*WHAT THE TASK REQUIRES*: Whichever lines of the entries hold the word "only" should be identified and copied.

[Stored data]
↓
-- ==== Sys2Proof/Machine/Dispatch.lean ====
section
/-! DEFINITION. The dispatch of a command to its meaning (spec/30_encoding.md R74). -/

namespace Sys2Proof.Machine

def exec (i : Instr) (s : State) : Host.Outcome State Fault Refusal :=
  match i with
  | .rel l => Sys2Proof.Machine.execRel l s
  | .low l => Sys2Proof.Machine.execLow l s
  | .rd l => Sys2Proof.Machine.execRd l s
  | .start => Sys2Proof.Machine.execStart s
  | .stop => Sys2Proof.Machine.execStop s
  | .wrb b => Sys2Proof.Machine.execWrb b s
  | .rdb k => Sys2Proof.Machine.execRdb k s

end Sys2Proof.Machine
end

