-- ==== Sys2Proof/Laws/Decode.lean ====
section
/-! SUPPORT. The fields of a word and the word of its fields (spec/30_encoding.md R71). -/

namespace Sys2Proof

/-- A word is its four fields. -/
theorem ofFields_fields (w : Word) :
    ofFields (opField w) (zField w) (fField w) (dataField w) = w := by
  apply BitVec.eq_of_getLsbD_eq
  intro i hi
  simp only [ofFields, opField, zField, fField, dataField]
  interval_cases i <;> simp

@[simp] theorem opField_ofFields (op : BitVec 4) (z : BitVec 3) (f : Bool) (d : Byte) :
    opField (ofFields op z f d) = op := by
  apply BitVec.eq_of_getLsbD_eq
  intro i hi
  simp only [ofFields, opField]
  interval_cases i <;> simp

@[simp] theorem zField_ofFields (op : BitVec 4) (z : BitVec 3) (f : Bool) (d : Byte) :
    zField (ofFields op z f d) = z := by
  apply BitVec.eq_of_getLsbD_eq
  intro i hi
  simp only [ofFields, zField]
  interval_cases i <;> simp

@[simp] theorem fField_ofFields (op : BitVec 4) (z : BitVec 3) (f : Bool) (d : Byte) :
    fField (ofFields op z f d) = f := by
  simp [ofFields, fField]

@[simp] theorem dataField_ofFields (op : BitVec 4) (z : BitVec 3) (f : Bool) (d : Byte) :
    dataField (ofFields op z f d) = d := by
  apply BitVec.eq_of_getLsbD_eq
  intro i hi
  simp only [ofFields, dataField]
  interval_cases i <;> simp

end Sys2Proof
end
↑
*WRITTEN RESPONSE*:
  simp only [ofFields, opField, zField, fField, dataField]
  simp only [ofFields, opField]
  simp only [ofFields, zField]
  simp only [ofFields, dataField]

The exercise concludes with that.